Information shown
-- ==== Sys2Proof/Machine/Step.lean ====
section
/-! DEFINITION. One step: the command at the front of the queue runs; on an empty queue the block idles (log 1). -/

namespace Sys2Proof.Machine

/-- One step of the block. -/
def step (s : State) : Host.Outcome State Fault Refusal :=
  match s.pending with
  | [] => .next s
  | c :: rest => exec c { s with pending := rest }

/-- The command that `nbits` bits of `w` spell, put at the front of the queue; none is spelled (log 2). -/
def State.withFetchWord (s : State) (nbits w : Nat) : State :=
  match decodeTableWord nbits w with
  | none => s
  | some c => { s with pending := c :: s.pending }

end Sys2Proof.Machine
end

Work to complete
Please say how many lines in the records above contain the word "queue". Give the number alone.

Exercise output
2